=== Problem details ===
Starting at the line that contains "if bitAt flit.toNat", return each line exactly as written until the listing below ends, and return no other line.

::: Supplied data

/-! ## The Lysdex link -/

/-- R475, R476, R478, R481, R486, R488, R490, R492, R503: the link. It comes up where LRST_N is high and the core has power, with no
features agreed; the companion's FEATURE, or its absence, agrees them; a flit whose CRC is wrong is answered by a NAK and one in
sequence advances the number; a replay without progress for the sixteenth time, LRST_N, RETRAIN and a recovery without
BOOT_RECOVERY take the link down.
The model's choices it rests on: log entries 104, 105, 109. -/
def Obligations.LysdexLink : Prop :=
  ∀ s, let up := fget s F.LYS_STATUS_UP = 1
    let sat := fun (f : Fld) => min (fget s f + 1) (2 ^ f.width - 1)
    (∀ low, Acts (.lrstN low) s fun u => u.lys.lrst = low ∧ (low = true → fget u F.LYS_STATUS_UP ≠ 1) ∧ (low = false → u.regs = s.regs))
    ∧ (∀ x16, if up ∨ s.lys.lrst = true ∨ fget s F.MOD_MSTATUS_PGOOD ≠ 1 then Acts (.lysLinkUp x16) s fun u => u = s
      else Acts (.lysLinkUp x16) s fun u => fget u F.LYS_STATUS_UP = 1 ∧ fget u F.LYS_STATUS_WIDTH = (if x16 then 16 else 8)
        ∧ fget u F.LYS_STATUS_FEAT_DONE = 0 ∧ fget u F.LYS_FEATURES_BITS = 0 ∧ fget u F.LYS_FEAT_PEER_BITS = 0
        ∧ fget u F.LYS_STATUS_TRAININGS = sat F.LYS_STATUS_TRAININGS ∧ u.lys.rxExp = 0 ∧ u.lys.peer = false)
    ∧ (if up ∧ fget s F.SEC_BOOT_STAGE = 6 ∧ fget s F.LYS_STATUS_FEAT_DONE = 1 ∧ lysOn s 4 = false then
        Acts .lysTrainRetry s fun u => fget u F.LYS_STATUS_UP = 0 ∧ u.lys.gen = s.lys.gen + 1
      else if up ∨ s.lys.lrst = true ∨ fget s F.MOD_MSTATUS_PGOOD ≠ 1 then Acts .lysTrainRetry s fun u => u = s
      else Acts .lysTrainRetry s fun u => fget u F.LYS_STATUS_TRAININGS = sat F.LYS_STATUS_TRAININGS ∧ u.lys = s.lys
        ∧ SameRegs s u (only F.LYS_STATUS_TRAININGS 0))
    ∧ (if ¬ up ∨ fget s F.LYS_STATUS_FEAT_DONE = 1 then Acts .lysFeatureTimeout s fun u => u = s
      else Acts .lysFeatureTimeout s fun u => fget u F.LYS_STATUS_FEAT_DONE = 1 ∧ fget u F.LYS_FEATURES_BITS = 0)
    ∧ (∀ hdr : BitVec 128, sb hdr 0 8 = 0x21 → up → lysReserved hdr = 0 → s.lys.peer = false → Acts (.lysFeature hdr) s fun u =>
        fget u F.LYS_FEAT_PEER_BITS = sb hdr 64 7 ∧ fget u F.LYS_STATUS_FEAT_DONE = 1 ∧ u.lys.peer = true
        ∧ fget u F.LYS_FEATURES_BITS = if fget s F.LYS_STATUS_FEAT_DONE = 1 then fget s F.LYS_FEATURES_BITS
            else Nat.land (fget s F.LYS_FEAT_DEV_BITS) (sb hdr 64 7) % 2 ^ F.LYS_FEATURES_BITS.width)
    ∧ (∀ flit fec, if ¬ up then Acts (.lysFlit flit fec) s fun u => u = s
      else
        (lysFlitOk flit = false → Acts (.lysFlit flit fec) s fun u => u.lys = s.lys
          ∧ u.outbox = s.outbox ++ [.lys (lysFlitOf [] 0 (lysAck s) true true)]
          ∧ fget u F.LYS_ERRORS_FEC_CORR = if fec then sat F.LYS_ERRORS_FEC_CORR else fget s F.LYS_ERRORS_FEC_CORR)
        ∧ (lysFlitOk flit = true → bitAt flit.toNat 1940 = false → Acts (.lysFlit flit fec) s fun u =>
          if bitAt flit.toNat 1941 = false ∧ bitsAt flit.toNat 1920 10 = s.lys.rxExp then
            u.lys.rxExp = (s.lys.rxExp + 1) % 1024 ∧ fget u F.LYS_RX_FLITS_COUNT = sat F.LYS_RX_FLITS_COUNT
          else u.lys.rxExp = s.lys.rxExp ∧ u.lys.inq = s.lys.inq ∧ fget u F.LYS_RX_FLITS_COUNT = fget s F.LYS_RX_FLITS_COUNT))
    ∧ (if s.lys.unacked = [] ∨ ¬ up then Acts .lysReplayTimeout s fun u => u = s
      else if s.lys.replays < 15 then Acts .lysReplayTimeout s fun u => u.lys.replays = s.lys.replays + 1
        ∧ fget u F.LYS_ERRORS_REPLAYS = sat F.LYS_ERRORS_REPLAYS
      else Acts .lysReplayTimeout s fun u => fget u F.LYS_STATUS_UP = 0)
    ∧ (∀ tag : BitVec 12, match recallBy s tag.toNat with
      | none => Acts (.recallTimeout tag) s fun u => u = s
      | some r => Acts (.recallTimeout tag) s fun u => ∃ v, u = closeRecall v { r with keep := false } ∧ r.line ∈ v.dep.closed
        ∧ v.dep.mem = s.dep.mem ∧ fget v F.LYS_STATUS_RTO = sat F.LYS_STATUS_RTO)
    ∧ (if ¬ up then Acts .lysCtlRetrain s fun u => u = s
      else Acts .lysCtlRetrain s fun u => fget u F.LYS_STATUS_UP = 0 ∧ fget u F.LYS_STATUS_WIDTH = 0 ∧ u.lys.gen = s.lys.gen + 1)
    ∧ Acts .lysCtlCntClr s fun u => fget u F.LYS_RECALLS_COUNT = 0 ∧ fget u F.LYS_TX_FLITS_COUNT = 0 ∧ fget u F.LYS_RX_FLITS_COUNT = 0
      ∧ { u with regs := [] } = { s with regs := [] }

::::::

=== Solution to this task ===
          if bitAt flit.toNat 1941 = false ∧ bitsAt flit.toNat 1920 10 = s.lys.rxExp then
            u.lys.rxExp = (s.lys.rxExp + 1) % 1024 ∧ fget u F.LYS_RX_FLITS_COUNT = sat F.LYS_RX_FLITS_COUNT
          else u.lys.rxExp = s.lys.rxExp ∧ u.lys.inq = s.lys.inq ∧ fget u F.LYS_RX_FLITS_COUNT = fget s F.LYS_RX_FLITS_COUNT))
    ∧ (if s.lys.unacked = [] ∨ ¬ up then Acts .lysReplayTimeout s fun u => u = s
      else if s.lys.replays < 15 then Acts .lysReplayTimeout s fun u => u.lys.replays = s.lys.replays + 1
        ∧ fget u F.LYS_ERRORS_REPLAYS = sat F.LYS_ERRORS_REPLAYS
      else Acts .lysReplayTimeout s fun u => fget u F.LYS_STATUS_UP = 0)
    ∧ (∀ tag : BitVec 12, match recallBy s tag.toNat with
      | none => Acts (.recallTimeout tag) s fun u => u = s
      | some r => Acts (.recallTimeout tag) s fun u => ∃ v, u = closeRecall v { r with keep := false } ∧ r.line ∈ v.dep.closed
        ∧ v.dep.mem = s.dep.mem ∧ fget v F.LYS_STATUS_RTO = sat F.LYS_STATUS_RTO)
    ∧ (if ¬ up then Acts .lysCtlRetrain s fun u => u = s
      else Acts .lysCtlRetrain s fun u => fget u F.LYS_STATUS_UP = 0 ∧ fget u F.LYS_STATUS_WIDTH = 0 ∧ u.lys.gen = s.lys.gen + 1)
    ∧ Acts .lysCtlCntClr s fun u => fget u F.LYS_RECALLS_COUNT = 0 ∧ fget u F.LYS_TX_FLITS_COUNT = 0 ∧ fget u F.LYS_RX_FLITS_COUNT = 0
      ∧ { u with regs := [] } = { s with regs := [] }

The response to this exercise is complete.